# Post-codependency dynamics



## aaarghdub (Jul 15, 2017)

So recently I realized I was codependent WRT my wife’s mental health issues (ADHD, anxiety, irrational fear, learned helplessness) and did the work to refocus my efforts and let her handle the consequences of her choices. So things I used to do before like proactively solving her problems, catering to “her bubble” of likes and dislikes, getting into what she was into and looking for validation all stopped. Instead of hopping in to do the heavy lifting, I just leave it to her. What also was happening was she had zero interest in my likes or hobbies or told me to “have fun.” A lot of disinterest or disappearing if it wasn’t her thing. Plenty of one-sided conversations with her having no meaningful input besides “that’s nice hon.” Suffice it to say I got resentful. 

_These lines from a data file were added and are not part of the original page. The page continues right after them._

-- ==== Sys2Proof/Proofs/EventWords.lean ====
section
/-! SUPPORT. EVT16 words (R63, R65, R69 (b)): the two bytes of a word, and the event of a class with its code. Settles O2. -/

namespace Sys2Proof

open Sys2Proof.Spec

@[simp] theorem Evt16.code_evt16 (code rx : Byte) : Evt16.code (evt16 code rx) = code :=
  BitVec.extractLsb'_append_eq_left

@[simp] theorem Evt16.rx_evt16 (code rx : Byte) : Evt16.rx (evt16 code rx) = rx :=
  BitVec.extractLsb'_append_eq_right

theorem evt16_code_rx (w : BitVec 16) : evt16 (Evt16.code w) (Evt16.rx w) = w :=
  BitVec.extractLsb'_append_extractLsb' (w := 8) (len := 8)

/-- The event of a class, with the received code (which the class OTHER alone keeps) and byte; the counterpart of `requestOf`. -/
def eventOf (code rx : Byte) : PhaseClass → Instr
  | .busError => .evtBusError rx
  | .startSent => .evtStartSent rx
  | .repStartSent => .evtRepStartSent rx
  | .addrWAck => .evtAddrWAck rx
  | .addrWNak => .evtAddrWNak rx
  | .dataWAck => .evtDataWAck rx
  | .dataWNak => .evtDataWNak rx
  | .arbLost => .evtArbLost rx
  | .addrRAck => .evtAddrRAck rx
  | .addrRNak => .evtAddrRNak rx
  | .dataRxAck => .evtDataRxAck rx
  | .dataRxNak => .evtDataRxNak rx
  | .other => .evtOther code rx

theorem decodeEvt16_eq_eventOf (w : BitVec 16) :
    decodeEvt16 w = eventOf (Evt16.code w) (Evt16.rx w) (classify (Evt16.code w)) := by
  unfold decodeEvt16
  cases classify (Evt16.code w) <;> rfl

/-- The code that a class names (R65); the class OTHER names none, and leaves the code as it was received. -/
def PhaseClass.codeOr (received : Byte) : PhaseClass → Byte
  | .busError => phBusError
  | .startSent => phStartSent
  | .repStartSent => phRepStartSent
  | .addrWAck => phAddrWAck
  | .addrWNak => phAddrWNak
  | .dataWAck => phDataWAck
  | .dataWNak => phDataWNak
  | .arbLost => phArbLost
  | .addrRAck => phAddrRAck
  | .addrRNak => phAddrRNak
  | .dataRxAck => phDataRxAck
  | .dataRxNak => phDataRxNak
  | .other => received

/-- One test of `classify`: it compares the code with the one that the class it answers names. -/
theorem codeOr_ite {code named : Byte} {k rest : PhaseClass} (hk : k.codeOr code = named)
    (hrest : rest.codeOr code = code) : (if code = named then k else rest).codeOr code = code := by
  split
  next heq => exact hk.trans heq.symm
  next => exact hrest

theorem codeOr_classify (code : Byte) : (classify code).codeOr code = code := by
  unfold classify
  iterate 12 refine codeOr_ite rfl ?_
  rfl

theorem encode_eventOf (code rx : Byte) (k : PhaseClass) :
    encode (eventOf code rx k) = .evt16 (evt16 (k.codeOr code) rx) := by
  cases k <;> rfl

theorem encode_decodeEvt16 (w : BitVec 16) : encode (decodeEvt16 w) = .evt16 w := by
  rw [decodeEvt16_eq_eventOf, encode_eventOf, codeOr_classify, evt16_code_rx]

theorem isEvent_eventOf (code rx : Byte) (k : PhaseClass) : isEvent (eventOf code rx k) = true := by
  cases k <;> rfl

/-- Only the class OTHER has a check, and it is that the code is of this class. -/
theorem eventOf_classify_wf (code rx : Byte) : (eventOf code rx (classify code)).wf = true := by
  cases hk : classify code with
  | other => simp [eventOf, Instr.wf, hk]
  | _ => rfl

/-- Settles O2, from the word as its code and its byte, and the event as the one of the code's class. -/
theorem everyEventWordIsOneEvent : Obligations.EveryEventWordIsOneEvent := by
  unfold Obligations.EveryEventWordIsOneEvent
  intro w
  refine ⟨rfl, ?_, ?_, encode_decodeEvt16 w⟩
  · rw [decodeEvt16_eq_eventOf]
    exact eventOf_classify_wf _ _
  · rw [decodeEvt16_eq_eventOf]
    exact isEvent_eventOf _ _ _

end Sys2Proof
end

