-- ==== Sys2Proof/Proofs/RequesterList.lean ====
section
/-! SUPPORT. The list of requesters in its one form (R37; log 9): only time and the listing of a requester that is not idle change it.
Settles O49. -/

namespace Sys2Proof.Machine

theorem requestersWf_put {l : List (Who × Requester)} {who : Who} {r : Requester} (hl : requestersWf l)
    (hr : r ≠ Requester.idle) : requestersWf (putRequester l who r) := by
  obtain ⟨hsorted, hbusy⟩ := hl
  refine ⟨put_sorted who r hsorted, fun e he => ?_⟩
  obtain rfl | hold := mem_put he
  · exact hr
  · exact hbusy e hold

theorem Requester.ne_idle_of_op (o : Op) (ret : Option Byte) : ({ op := some o, ret := ret } : Requester) ≠ Requester.idle :=
  nofun

theorem Requester.tick_ne_idle {r : Requester} (hr : r ≠ Requester.idle) : r.tick ≠ Requester.idle := by
  obtain ⟨op, ret⟩ := r
  cases op with
  | none => exact hr
  | some o => exact Requester.ne_idle_of_op _ ret

theorem requestersWf_tick {l : List (Who × Requester)} (hl : requestersWf l) :
    requestersWf (l.map fun e => (e.1, e.2.tick)) := by
  obtain ⟨hsorted, hbusy⟩ := hl
  refine ⟨List.pairwise_map.mpr hsorted, fun e he => ?_⟩
  obtain ⟨e, hmem, rfl⟩ := List.mem_map.mp he
  exact Requester.tick_ne_idle (hbusy e hmem)

theorem State.requestersWf_setOp {s : State} {who : Who} {o : Op} (hs : requestersWf s.requesters) :
    requestersWf (s.setOp who o).requesters :=
  requestersWf_put hs (Requester.ne_idle_of_op o _)

theorem State.requestersWf_returnFrom {s : State} {who : Who} {status : Byte} (hs : requestersWf s.requesters) :
    requestersWf (s.returnFrom who status).requesters :=
  requestersWf_put hs nofun

/-- A requester's step leaves it inside its operation, or with the status the operation returned (R93). -/
theorem runRequester_requestersWf {s t : State} {who : Who} (e : s.runRequester who = .next t)
    (hs : requestersWf s.requesters) : requestersWf t.requesters := by
  obtain rfl | ⟨o, d, -, -, -, hstep⟩ := runRequester_next e
  · exact hs
  · cases hp : o.pos <;> simp only [hp] at hstep <;> subst hstep
    case fill => exact State.requestersWf_setOp hs
    case s1 => exact State.requestersWf_setOp hs
    case s2 =>
      unfold State.stepS2
      by_cases hfull : s.queue.length = s.queueCapacity
      · rw [State.enqueue_full hfull]
        exact State.requestersWf_returnFrom hs
      · rw [State.enqueue_room hfull]
        exact State.requestersWf_setOp hs
    case s3 =>
      rw [State.stepS3, State.kick_fields]
      exact State.requestersWf_setOp hs
    case s4 left =>
      unfold State.stepS4
      split
      · rw [State.beginS5_eq]
        exact State.requestersWf_setOp hs
      · split
        · exact State.requestersWf_setOp hs
        · exact hs
    case s5 =>
      rw [State.stepS5, State.beginS5_eq]
      exact State.requestersWf_setOp hs
    case s5Delay left =>
      unfold State.stepS5Delay
      split
      · exact State.requestersWf_setOp hs
      · exact hs
    case s6 => exact State.requestersWf_returnFrom hs

theorem takeMove_requestersWf {m : Move} {s t : State} (e : takeMove m s = .next t) (hs : requestersWf s.requesters) :
    requestersWf t.requesters := by
  have hmove := takeMove_next e
  cases m with
  | call who h w =>
    obtain ⟨o, rest, -, -, -, -, -, rfl⟩ := hmove
    exact State.requestersWf_setOp hs
  | init c =>
    obtain ⟨-, -, rfl⟩ := execInit_next hmove
    exact hs
  | run who => exact runRequester_requestersWf hmove hs
  | raise w => obtain ⟨-, rfl⟩ | ⟨-, -, rfl⟩ := hmove <;> exact hs
  | interrupt =>
    obtain ⟨w, -, -, -, hexec⟩ | rfl := hmove
    · rwa [(exec_event_effect (decodeEvt16_event w) hexec).2.requesters_eq]
    · rwa [State.stubStep_requesters]
  | handler =>
    obtain ⟨w, t', -, -, -, hexec, rfl⟩ | rfl := hmove
    · have hrequesters : t'.requesters = s.requesters := (exec_event_effect (decodeEvt16_event w) hexec).2.requesters_eq
      exact hrequesters ▸ hs
    · exact hs
  | tick =>
    have htick : t = s.tick := hmove
    exact htick ▸ requestersWf_tick hs
  | writeId who h id =>
    obtain ⟨-, -, rfl⟩ := hmove
    exact hs
  | drain who h =>
    obtain ⟨-, rfl⟩ := hmove
    exact hs

/-- Settles O49: a listed requester has its place in the rising order and is inside an operation or has returned from one. -/
theorem everyStepKeepsTheRequesterListCanonical : Obligations.EveryStepKeepsTheRequesterListCanonical := by
  unfold Obligations.EveryStepKeepsTheRequesterListCanonical
  intro s t hs e
  obtain ⟨-, rfl⟩ | ⟨m, rest, -, e⟩ := step_next e
  · exact hs
  · exact takeMove_requestersWf e hs

end Sys2Proof.Machine
end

Since I decided enabling her behaviors weren’t helpful, I took steps to not be codependent. I’ve noticed a significant drop in attraction, not a lot of desire to things I like do with her or romantically pursue her. Now she seems really concerned and she wonders if it’s depression or something else. I’ve moved to more of a “always invited, never obligated” mindset.

Has anyone else recovering from codependency notice their spouse becomes unsettled and anxious now that you aren’t doing those behaviors any more?


----------



## minimalME (Jan 3, 2012)

Now that you see (and you’re getting stronger), please don’t demonize your wife, as though she’s been the problem all along.

Both of you have played your part - which comes from being broken, imperfect people, who’ve come from broken, imperfect people.

_Help her. _Talk to her about how you’ve grown. Talk to her about the codependent dynamic.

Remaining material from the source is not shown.